Saturday, August 1, 2009

WATTLE DAY



                    on the road yesterday afternoon, Acacia baileyana, declared weed


"Our favourite flower’s the wattle,
The emblem of this land.
You can stick it in a bottle,
You can hold it in your hand.”      
(unknown)

When I was kicking stones along the road of my childhood country town, August 1st was Wattle Day, and Horses Birthday.

Early last Century it was conceived  as a quasi- nationalist day on September 1st, later changed to August 1st, then back to September 1st, which it is now. August 1st in the right day around here, if when the Wattles are at their first flush peak has anything to do with it, and I doubt anymore that it does. As a child I liked it, Wattle Day. What a great idea, a flower day, a flower for a day, a day for a flower, something noone else had, a flower like our Wattle. Made me proud. I feel differently about nationalism these days.

The Wattle is a great choice, the only choice if you must have a national plant. Evolving here since the latter part of the Tertiary period (1.8 to 65 million years ago) they have earned the charming title of Nurse Plant. Carers.

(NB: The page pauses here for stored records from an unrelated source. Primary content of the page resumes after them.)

-- ==== Sys2Proof/Machine/Step.lean ====
section
/-! DEFINITION. One step: the command at the front of the queue is taken (log 1). -/

namespace Sys2Proof.Machine

/-- Take the command at the front of the queue and run it on the state with the queue's rest; idle on an empty
queue. -/
def step (s : State) : Host.Outcome State Fault Refusal :=
  match s.pending with
  | [] => .next s
  | i :: rest => exec i { s with pending := rest }

/-- Put the command that a table word spells at the front of the queue; no row of the table gives any bits, so no
word spells a command. -/
def State.withFetchWord (s : State) (nbits w : Nat) : State :=
  match Sys2Proof.decodeTableWord nbits w with
  | some i => { s with pending := i :: s.pending }
  | none => s

end Sys2Proof.Machine
end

In nutrient poor and dry sandy soils Wattles have learnt to live, prosper, take little and contribute a lot. They breath CO2, bind weak soils, increase soil nitrogen, they fertilise, feed small insects, feed birds, and they look stunning. Ever driven west over the Great Divide in August or September and seen the great western planes sweep away from you splashed with gold? If I were a Wattle and some two-legged moron stepped into my multi-million year existence and in a nano-second of time declared me a pest, and ripped me from my soil, and planted Leylandii pines in rows in my place, and said how green and lush they looked, and then planted more, and more, I'd be a bit more than a little annoyed. I'd be pissed.

Increasingly stuck in the city, I had almost forgotten about things Wattly, till The (very) Honorable Sir William Deane floated Wattle sprigs on the icy Swiss waters where 14 Australians had drowned. The symbolism was perfect and I was genuinely touched. It was us, it was inclusive, it was memory, it was our nurse plant, it was them and they were us, and they are here now with you, and we are together. However, the power of any Nationalist symbol didn't ever escape the wiles of that little John Howard. Oh no, the Wattle joined the Akubra as a symbol of us and not you. It became another weapon in his call to separateness.

I love the Wattle. There's a lot down here, and it's fair to say there's Wattle out most of the year, but right now they're at their very best. I picked some this morning. It's through the house. It doesn't give you asthma, old bush woman talk, because the wattle pollen is probably too large to be an allergen. And we played Ann Carr-Boyd's "A Day in Taralga" recorded on the Stuart & Sons Piano.


Acacia terminalis, Sunshine Wattle, near the dam.